(Source records)
══════

-- ==== Sys2Proof/Tests/Slice0.lean ====
section
/-!
SUPPORT. Tests/Slice0: words written out from the spec's encoding tables, ill-formed instructions that the checks refuse, the spec's
worked examples, and for every statement a state and operands that meet its hypotheses.
-/

namespace Sys2Proof.Tests

set_option Elab.async false

open Sys2Proof Sys2Proof.Machine

/-! ## A small machine -/

/-- A clause latched for an instruction of a class, first and last of its clause, counting on f0 and f1. -/
def demoCtx (cls : Nat) : Ctx :=
  { Ctx.reset with pc := 0x10004, hdr := 0x10000, npc := 0x10008, nhdr := 0x10008, first := true, last := true, cls := cls, seta := 0, setb := 1 }

/-- A team of eight lanes that stand together at 0x10004. -/
def demoTeam : Team :=
  { Team.reset with id := 1, block := 1, proc := 1, threads := List.replicate 8 { Thread.reset with pc := 0x10004, hdr := 0x10000 } }

/-- Its block: 1 KiB of scratchpad, two FIFO banks, four tags, one accumulator tile of four. -/
def demoBlock : Block :=
  { Block.none with id := 1, grid := 1, nteams := 1, scratch := Bank.zero 1024, fifos := [[], []], bars := List.replicate 16 Barrier.reset,
                    tags := List.replicate 4 CopyTag.reset, acc := [AccTile.zero], accMax := 4 }

/-- Its grid, with two barrier objects. -/
def demoGrid : Grid := { Grid.none with lseq := 1, proc := 1, left := 1, kd := { Grid.none.kd with bars := 2 } }

/-- One page at 0x20000, virtual and physical, for its frames and data. -/
def demoPage : TlbEntry := { proc := 1, va := 0x20000, log2 := 16, pa := 0x20000, w := true, x := true, prv := false, cmp := false }

/-- A machine about to issue an instruction of a class; a SYS clause runs privileged. -/
def demo (cls : Nat) : State :=
  { State.reset.tlbPut 0 0 demoPage with
    me := { demoTeam with priv := decide (cls = 6), frameVa := 0x20000 }, grp := 0xFF, ctx := demoCtx cls, blocks := [demoBlock], grids := [demoGrid] }

/-- A short form's fields. -/
def sh (t d a b : Nat) : Reg := Reg.ofShort t { d := BitVec.ofNat 8 d, a := BitVec.ofNat 8 a, b := BitVec.ofNat 8 b }

/-- The operands of a long form with no guard and no indirection. -/
def lo (d a b c t x : Nat) : LongOps :=
  { d := BitVec.ofNat 8 d, a := BitVec.ofNat 8 a, b := BitVec.ofNat 8 b, c := BitVec.ofNat 8 c, g := 31, gn := false, id := false, ia := false,
    ib := false, ic := false, fi := false, fo := false, t := BitVec.ofNat 4 t, x := BitVec.ofNat 8 x }

/-- A long form's fields. -/
def ln (d a b c t x : Nat) : Reg := Reg.ofLong (lo d a b c t x)

/-- A vector register that holds the same word in every lane. -/
def withV (s : State) (n : Nat) (ws : List Word) : State :=
  { s with me := s.me.vwrite n false ((List.range 8).map (fun l => (l, Elem.ofWord (ws.getD (l % ws.length) 0)))) }

/-- A scalar register. -/
def withS (s : State) (n : Nat) (w : Word) : State := { s with me := s.me.setSreg n (Elem.ofWord w) }

/-- A predicate, one bit a lane. -/
def withP (s : State) (n : Nat) (m : Mask) : State :=
  { s with me := (List.range 8).foldl (fun t l => t.setPred n l (m.getLsbD l) false) s.me }

/-- What an outcome's next state holds. -/
def after {α : Type} (o : Host.Outcome State Fault Refusal) (f : State → α) (x : α) : α := match o with | .next t => f t | _ => x

/-- A vector register in the lanes 0 to n − 1 after a step. -/
def lanesAfter (o : Host.Outcome State Fault Refusal) (r n : Nat) : List Word :=
  after o (fun t => (List.range n).map (fun l => (t.me.velem r l).val)) []

/-- Lane 0 of a vector register after a step. -/
def laneAfter (o : Host.Outcome State Fault Refusal) (r : Nat) : Word := after o (fun t => (t.me.velem r 0).val) 0xBAD

/-- The cause of the trap taken. -/
def causeAfter (o : Host.Outcome State Fault Refusal) : Nat := after o (fun t => match t.me.frame with | some f => f.cause | none => (match t.me.pend with | some k => k.cause | none => 0)) 999


/-- A state about to execute the words of an instruction. -/
def words (s : State) (w0 w1 : Word) : State := { s with ctx := { s.ctx with w0 := w0, w1 := w1 } }

/-! ## Words of the spec -/

/-- Control, lanes, scalars (08 and 09). -/
theorem test_decode_control :
    decodeWords 0x07000000 0 = .ok (.exit ⟨0, 0, 0⟩) ∧ decodeWords 0x0500FE00 0 = .ok (.ret ⟨0, 0xFE, 0⟩) ∧
    decodeWords 0x08000123 0 = .ok (.trap ⟨0, 1, 0x23⟩) ∧ decodeWords 0x0E000000 0 = .ok (.msetG ⟨0, 0, 0⟩) ∧
    decodeWords 0x0D000000 0 = .ok (.waitm ⟨0, 0, 0⟩) ∧ decodeWords 0x10020100 0 = .ok (.census ⟨2, 1, 0⟩) ∧
    decodeWords 0x95040102 0x00F800C0 = .ok (.plopLong (lo 4 1 2 0 0 0xC0)) := by
  refine ⟨?_, ?_, ?_, ?_, ?_, ?_, ?_⟩ <;> rfl

theorem test_decode_scalar :
    decodeWords 0x18210600 0 = .ok (.sadd ⟨4, 4, 3, 0⟩) ∧ decodeWords 0x16070500 0 = .ok (.xset ⟨7, 5, 0⟩) ∧
    decodeWords 0x1B010D50 0 = .ok (.sst ⟨0, 4, 6, 5, false, true, 0⟩) ∧ decodeWords 0x1EA00000 0 = .ok (.pfx 5 false 0) := by
  refine ⟨?_, ?_, ?_, ?_⟩ <;> rfl

/-- Integer and floating-point arithmetic (10 and 11). -/
theorem test_decode_arithmetic :
    decodeWords 0xA0040506 0x00F80900 = .ok (.iaddLong (lo 4 5 6 0 9 0)) ∧ decodeWords 0xB8040608 0x00F80003 = .ok (.leaLong (lo 4 6 8 0 0 3)) ∧
    decodeWords 0xB4270300 0x00FA0000 = .ok (.movLong { lo 0x27 3 0 0 0 0 with id := true }) ∧
    decodeWords 0x420C0D0E 0 = .ok (.fmul ⟨12, 13, 14⟩) ∧ decodeWords 0xC6030200 0x00F805A0 = .ok (.fcvtLong (lo 3 2 0 0 5 0xA0)) ∧
    decodeWords 0x58281040 0 = .ok (.boxt ⟨0x28, 0x10, 0x40⟩) ∧ decodeWords 0x59301058 0 = .ok (.trit ⟨0x30, 0x10, 0x58⟩) := by
  refine ⟨?_, ?_, ?_, ?_, ?_, ?_, ?_⟩ <;> rfl

/-- Memory, synchronisation, matrix, asynchronous and system instructions (12, 13, 14). -/
theorem test_decode_memory :
    decodeWords 0xE5142602 0x04F80350 = .ok (.sttLong (lo 0x14 0x26 2 4 3 0x50)) ∧ decodeWords 0xE9000000 0x00F80055 = .ok (.fenceRel (lo 0 0 0 0 0 0x55)) ∧
    decodeWords 0x76080004 0 = .ok (.mxalAlloc ⟨8, 0, 4⟩) ∧ decodeWords 0xF0000405 0x03F8004A = .ok (.mxaLong (lo 0 4 5 3 0 0x4A)) ∧
    decodeWords 0xF7000000 0x00F80044 = .ok (.mxepLong (lo 0 0 0 0 0 0x44)) ∧ decodeWords 0xF3000600 0x00F8034A = .ok (.mxstLong (lo 0 6 0 0 3 0x4A)) ∧
    decodeWords 0x7A060800 0 = .ok (.twaitAll ⟨6, 8, 0⟩) ∧ decodeWords 0x7D000000 0 = .ok (.tret ⟨0, 0, 0⟩) := by
  refine ⟨?_, ?_, ?_, ?_, ?_, ?_, ?_, ?_⟩ <;> rfl

/-- The host's numbering: bit 0 is the least significant of the first word, the second word from bit 32. -/
theorem test_decode_table_word :
    decodeTableWord 32 0x420C0D0E = some (.fmul ⟨12, 13, 14⟩) ∧ decodeTableWord 64 0x00F80003B8040608 = some (.leaLong (lo 4 6 8 0 0 3)) ∧
    decodeTableWord 32 0x180000E0 = none := by
  refine ⟨?_, ?_, ?_⟩ <;> rfl

/-- The fates of the decoding examples of 07, and the row 0x7C000000 in its own class but without privilege. -/
theorem test_fates_of_words :
    causeAfter ((words (demo 0) 0xFFFFFFFF 0).execWords) = 0x01 ∧ causeAfter ((words (demo 0) 0x180000E0 0).execWords) = 0x01 ∧
    causeAfter ((words (demo 1) 0xA0040506 0x00F80200).execWords) = 0x01 ∧ causeAfter ((words (demo 1) 0x7C000000 0).execWords) = 0x04 ∧
    causeAfter ((words { demo 6 with me := (demo 0).me } 0x7C000000 0).execWords) = 0x13 ∧
    causeAfter ((words { demo 6 with me := (demo 0).me } 0xFE000000 0x00F80003).execWords) = 0x01 ∧
    causeAfter ((words (demo 1) 0x9E500000 0).execWords) = 0x01 ∧ causeAfter ((words (demo 3) 0x80000000 0x00F80000).execWords) = 0x01 ∧
    causeAfter ((words (demo 1) 0x00000000 0).execWords) = 0 := by decide +kernel

/-! ## Ill-formed instructions -/

/-- One instruction for each check of R115 to R117, R119, R121, R141 and R180: a type outside the OP's set, a guard of 24, a negated guard
that is none, FI where the OP has none, an odd pair, an indirect field with a bit that must be zero, two operands that modify one index
register, an X bit with no meaning, a scalar register of 24, a scalar pair at an odd number, a field that must be zero, a run past v255. -/
theorem test_ill_formed_refused :
    Instr.wellFormed (.iaddLong (lo 4 5 6 0 2 0)) = false ∧ Instr.wellFormed (.iaddLong { lo 4 5 6 0 0 0 with g := 24 }) = false ∧
    Instr.wellFormed (.iaddLong { lo 4 5 6 0 0 0 with gn := true }) = false ∧ Instr.wellFormed (.iaddLong { lo 4 5 6 0 0 0 with fi := true }) = false ∧
    Instr.wellFormed (.iaddLong { lo 4 5 6 0 0 0 with fo := true }) = false ∧
    Instr.wellFormed (.leaLong (lo 5 6 8 0 0 3)) = false ∧ Instr.wellFormed (.iaddLong { lo 8 5 6 0 0 0 with id := true }) = false ∧
    Instr.wellFormed (.iaddLong { lo 0x27 0x27 6 0 0 0 with id := true, ia := true }) = false ∧
    Instr.wellFormed (.iaddLong (lo 4 5 6 0 0 0x40)) = false ∧ Instr.wellFormed (.sadd ⟨24, 4, 3, 0⟩) = false ∧
    Instr.wellFormed (.sld ⟨0, 5, 0, 5, false, true, 0⟩) = false ∧ Instr.wellFormed (.popc ⟨4, 5, 6⟩) = false ∧
    Instr.wellFormed (.qnt ⟨252, 0, 0⟩) = false ∧ Instr.wellFormed (.nop 1) = false ∧ Instr.wellFormed (.brc 24 false 0) = false ∧
    Instr.wellFormed (.pfx 6 false 0) = false ∧ Instr.wellFormed (.csrRd ⟨0, 0, 0⟩) = false ∧ Instr.wellFormed (.mxa ⟨0, 0, 24⟩) = false := by
  decide +kernel

/-- The same forms with nothing wrong. -/
theorem test_well_formed_accepted :
    Instr.wellFormed (.iaddLong (lo 4 5 6 0 0 0)) = true ∧ Instr.wellFormed (.leaLong (lo 4 6 8 0 0 3)) = true ∧
    Instr.wellFormed (.iaddLong { lo 0x27 0x47 6 0 0 0 with id := true }) = true ∧ Instr.wellFormed (.sadd ⟨23, 4, 3, 0⟩) = true ∧
    Instr.wellFormed (.sld ⟨0, 4, 0, 5, false, true, 0⟩) = true ∧ Instr.wellFormed (.popc ⟨4, 5, 0⟩) = true ∧ Instr.wellFormed (.nop 0) = true ∧
    Instr.wellFormed (.brc 23 false 0) = true ∧ Instr.wellFormed (.pfx 5 false 0) = true ∧ Instr.wellFormed (.csrRd ⟨0, 31, 0⟩) = true := by decide +kernel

══════

§ Task to carry out
Every line above holding the string "csrRd" should be listed.

§ Task solution
    Instr.wellFormed (.pfx 6 false 0) = false ∧ Instr.wellFormed (.csrRd ⟨0, 0, 0⟩) = false ∧ Instr.wellFormed (.mxa ⟨0, 0, 24⟩) = false := by
    Instr.wellFormed (.brc 23 false 0) = true ∧ Instr.wellFormed (.pfx 5 false 0) = true ∧ Instr.wellFormed (.csrRd ⟨0, 31, 0⟩) = true := by decide +kernel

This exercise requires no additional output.